Sure, you’re not writing the application, but you’re doing a ton for the work
around it to make sure it runs.

------
aprdm
I actually end up doing a lot of both working in a company with a huge
infrastructure but small number of developers.

I would recommend to start solving some of your own problems in the devops
space with some REST APIs and frontends :), maybe a self service web UI for
developers to create VMs with some of the stack already there and
configurable? (Think Heroku)

I have worked in the past 5 years sometimes as 100% React frontend for a
medium size project, sometimes as 100% backend developer architecturing
effective data structures and data access patterns and sometimes as 100%
devops setting the Ci/Cd/Ansible/Docker workflows... Worth noting that in the
beginning of my career I worked with digital signal processing in FPGAs and
embedded Linux.

I dunno, I feel it is all the same thing. "Specializing" do you mean learning
a particular framework? Frameworks change all the time... otherwise, they all
run in computers with OSes, CPU, Memory, Disk and I/O.

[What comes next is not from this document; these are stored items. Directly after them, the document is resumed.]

/-- R125, R127, R152, R160, R161: a RETAIN taken joins the queue and sets the own vote; a RESUME taken withdraws a queued RETAIN
and takes the path of the picture after the close, or completes at once. Taken at entry into MISMATCH either is DETACHED.
That a RESUME acts after the drops due at this close is the model's choice (log entry 18). Frame: nothing else changes. -/
def Obligations.RetainAndResumeRequestsAreTaken : Prop :=
    ∀ (s : State) (w0 w1 : Word),
    let tag : Tag := w0.extractLsb' 26 6
    let dropped := State.takeDrops { s with slot := { s.slot with closing := true, requestPlaced := true } }
    let gone := retainEntry dropped.after.port.queue
    let taken (path : Option ResumePath) : State :=
      { dropped with
        after := { dropped.after with
          retention := { dropped.after.retention with
            ownVote := if gone.isSome then false else dropped.after.retention.ownVote,
            resume := match path with | some p => some ⟨tag, p, dropped.after.port.arrivals⟩ | none => dropped.after.retention.resume },
          port := { dropped.after.port with
            queue := match gone with
              | some g => dropped.after.port.queue.filter (fun e => e.tag != g)
              | none => dropped.after.port.queue,
            completions := dropped.after.port.completions ++ (gone.map (fun g => ⟨g, .withdrawn, 0, []⟩)).toList
              ++ (if path = none then [⟨tag, .done, 0, []⟩] else []),
            arrivals := dropped.after.port.arrivals + (if path = none then 0 else 1) } } }
    let detached : State :=
      { s with
        slot := { s.slot with closing := true, requestPlaced := true },
        after := { s.after with port := { s.after.port with completions := s.after.port.completions ++ [⟨tag, .detached, 0, []⟩] } } }
    s.after.outOfReset = true →
    s.slot.requestPlaced = false →
    (s.now.member.state ≠ .standby ∧ s.now.member.state ≠ .mismatch) →
    s.now.outstanding (w0.extractLsb' 26 6) = false →
    s.now.roomTaken < 16 →
    (retainEntry s.now.port.queue = none ∧ s.now.port.queue.length < 16 ∧ s.after.member.state ≠ .mismatch →
        exec (.retainRequest w0 w1) s = .next ({ s with
        slot := { s.slot with closing := true, requestPlaced := true },
        after := { s.after with
          retention := { s.after.retention with ownVote := true },
          port := { s.after.port with
            queue := s.after.port.queue ++ [.retain tag s.after.port.arrivals], arrivals := s.after.port.arrivals + 1 } } }))
      ∧ (retainEntry s.now.port.queue = none ∧ s.now.port.queue.length < 16 ∧ s.after.member.state = .mismatch →
        exec (.retainRequest w0 w1) s = .next detached)
      ∧ (s.now.retention.resume = none ∧ dropped.after.member.state = .mismatch →
        exec (.resumeRequest w0 w1) s = .next ({ dropped with after := { dropped.after with port := { dropped.after.port with
          completions := dropped.after.port.completions ++ [⟨tag, .detached, 0, []⟩] } } }))
      ∧ (s.now.retention.resume = none ∧ dropped.after.member.state = .synced ∧ dropped.after.mirror.array = .retaining →
        exec (.resumeRequest w0 w1) s = .next (taken (some .wake)))
      ∧ (s.now.retention.resume = none ∧ dropped.after.member.state = .synced ∧ dropped.after.mirror.array ≠ .retaining
          ∧ dropped.after.ownVoted = true →
        exec (.resumeRequest w0 w1) s = .next (taken (some .vote)))
      ∧ (s.now.retention.resume = none ∧ dropped.after.member.state = .synced ∧ dropped.after.mirror.array ≠ .retaining
          ∧ dropped.after.ownVoted = false →
        exec (.resumeRequest w0 w1) s = .next (taken none))
      ∧ (s.now.retention.resume = none ∧ dropped.after.member.state ≠ .synced ∧ dropped.after.member.state ≠ .mismatch →
        exec (.resumeRequest w0 w1) s = .next (taken (some .resync)))
      ∧ ((∀ m, s.dropDue m = false) → dropped = { s with slot := { s.slot with closing := true, requestPlaced := true } })

/-- R128, R146, R158, R159, R161: a CANCEL whose target is not outstanding, a RESUME, or ISSUED has no effect; a target with no
reservation and no room discards it; a READ or WRITE completes CANCELLED with its bursts accepted, or waits ISSUED while its
data moves; a RETAIN completes CANCELLED. In MISMATCH nothing happens, and at the close of the entry into it a CANCEL taken
has no effect (R161), one without its room is discarded. A CANCEL that comes later in its slot, or while a reset input is
low: O43. Frame: nothing else changes. -/
def Obligations.CancelCompletesItsTarget : Prop :=
    ∀ (s : State) (w0 w1 : Word) (a a' : Access),
    let target : Tag := w1.extractLsb' 10 6
    let placed : State := { s with slot := { s.slot with closing := true, requestPlaced := true } }
    let discarded : State :=
      { placed with
        slot := { placed.slot with discarded := true },
        after := { s.after with port := { s.after.port with overflow := true } } }
    let completing (retain : Bool) (c : Completion) : State :=
      { placed with after := { s.after with
        retention := { s.after.retention with ownVote := if retain then false else s.after.retention.ownVote },
        port := { s.after.port with
          queue := s.after.port.queue.filter (fun e => e.tag != target),
          completions := s.after.port.completions ++ [c] } } }
    s.after.outOfReset = true →
    s.slot.requestPlaced = false →
    (s.now.member.state = .mismatch ∨ (findAccess target s.now.port.queue = none ∧ retainEntry s.now.port.queue ≠ some target)
        ∨ (s.after.member.state = .mismatch ∧ findAccess target s.now.port.queue = none) →
        exec (.cancel w0 w1) s = .next placed)
      ∧ (s.after.member.state = .mismatch ∧ findAccess target s.now.port.queue = some a ∧ (a.reserved = true
          ∨ s.now.roomTaken < 16) →
        exec (.cancel w0 w1) s = .next placed)
      ∧ (findAccess target s.now.port.queue = some a ∧ a.progress = .issued →
        exec (.cancel w0 w1) s = .next placed)
      ∧ (s.now.member.state ≠ .mismatch ∧ findAccess target s.now.port.queue = some a ∧ a.progress ≠ .issued
          ∧ a.reserved = false ∧ 16 ≤ s.now.roomTaken →
        exec (.cancel w0 w1) s = .next discarded)
      ∧ (s.now.member.state ≠ .mismatch ∧ s.after.member.state ≠ .mismatch ∧ findAccess target s.now.port.queue = some a
          ∧ a.progress ≠ .issued ∧ (a.reserved = true ∨ s.now.roomTaken < 16)
        ∧ findAccess target s.after.port.queue = some a' ∧ (∀ o ∈ s.after.sched.ownBursts, o.tag ≠ target) →
        exec (.cancel w0 w1) s = .next
          (completing false ⟨target, .cancelled, a'.accepted, if a'.isWrite then [] else a'.captured⟩))
      ∧ (s.now.member.state ≠ .mismatch ∧ s.after.member.state ≠ .mismatch ∧ findAccess target s.now.port.queue = some a
          ∧ a.progress ≠ .issued ∧ (a.reserved = true ∨ s.now.roomTaken < 16)
        ∧ findAccess target s.after.port.queue = some a' ∧ (∃ o ∈ s.after.sched.ownBursts, o.tag = target) →
        exec (.cancel w0 w1) s = .next ({ placed with after := { s.after with port := { s.after.port with queue :=
            (mapAccess (fun e => if e.tag = target then { e with progress := .issued, cancelled := true } else e) s.after.port.queue) } } }))
      ∧ (s.now.member.state ≠ .mismatch ∧ s.after.member.state ≠ .mismatch ∧ findAccess target s.now.port.queue = none
          ∧ retainEntry s.now.port.queue = some target
        ∧ retainEntry s.after.port.queue = some target →
        exec (.cancel w0 w1) s = .next (completing true ⟨target, .cancelled, 0, []⟩))

/-- R157, R181: the first read of a slot returns the oldest entry as it stood at the slot's start, or the empty indication, and
that entry leaves at the close; a later read in the slot returns the same again. That bits 18 to 0 of a record's word read 0
is the model's choice (log entry 34). Frame: nothing else changes. -/
def Obligations.CompletionReadReturnsTheOldestEntry : Prop :=
    ∀ (s : State),
    (s.slot.completionRead = false →
        exec .completionRead s = .next ({ s with
        slot := { s.slot with closing := true, completionRead := true },
        windowOut := match s.now.port.completions with
          | c :: _ => (1#1 ++ c.tag ++ statusCode c.status ++ BitVec.ofNat 3 c.burstsDone ++ 0#19) :: c.readData.flatMap burstWords
          | [] => [0#32],
        after := { s.after with port := { s.after.port with completions :=
          (if s.now.port.completions = [] then s.after.port.completions else s.after.port.completions.drop 1) } } }))
      ∧ (s.slot.completionRead = true →
        exec .completionRead s = .next s)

I would recommend learning the underlying technology and then you can quickly
learn anything (literally).

------
tilolebo
What about putting these skills to use for your own benefit?

Asking because I am myself an infrastructure engineer (I don't like the
"DevOps engineer" title) and I am slowly getting tired of being so far away
from "the product".

I have taken a different approach and I'm trying to find and start a
meaningful side project that could generate revenue and could slowly become a
full time job.

I thought first that acquiring fullstack skills and working as such for a
company would give me more joy, but I figured I would probably get also bored
after a while.

------
coconutoctopus
I'm actually a full stack dev with minimal exposure to what you listed above,
ci/cd, docker...I'm also wondering about the opposite. Right now, our small
team doesn't have a devops engineer, so I pretty much have to figure out how
to do some of the devops stuff. It feels way more straightforward and less
stressful than doing full stack work.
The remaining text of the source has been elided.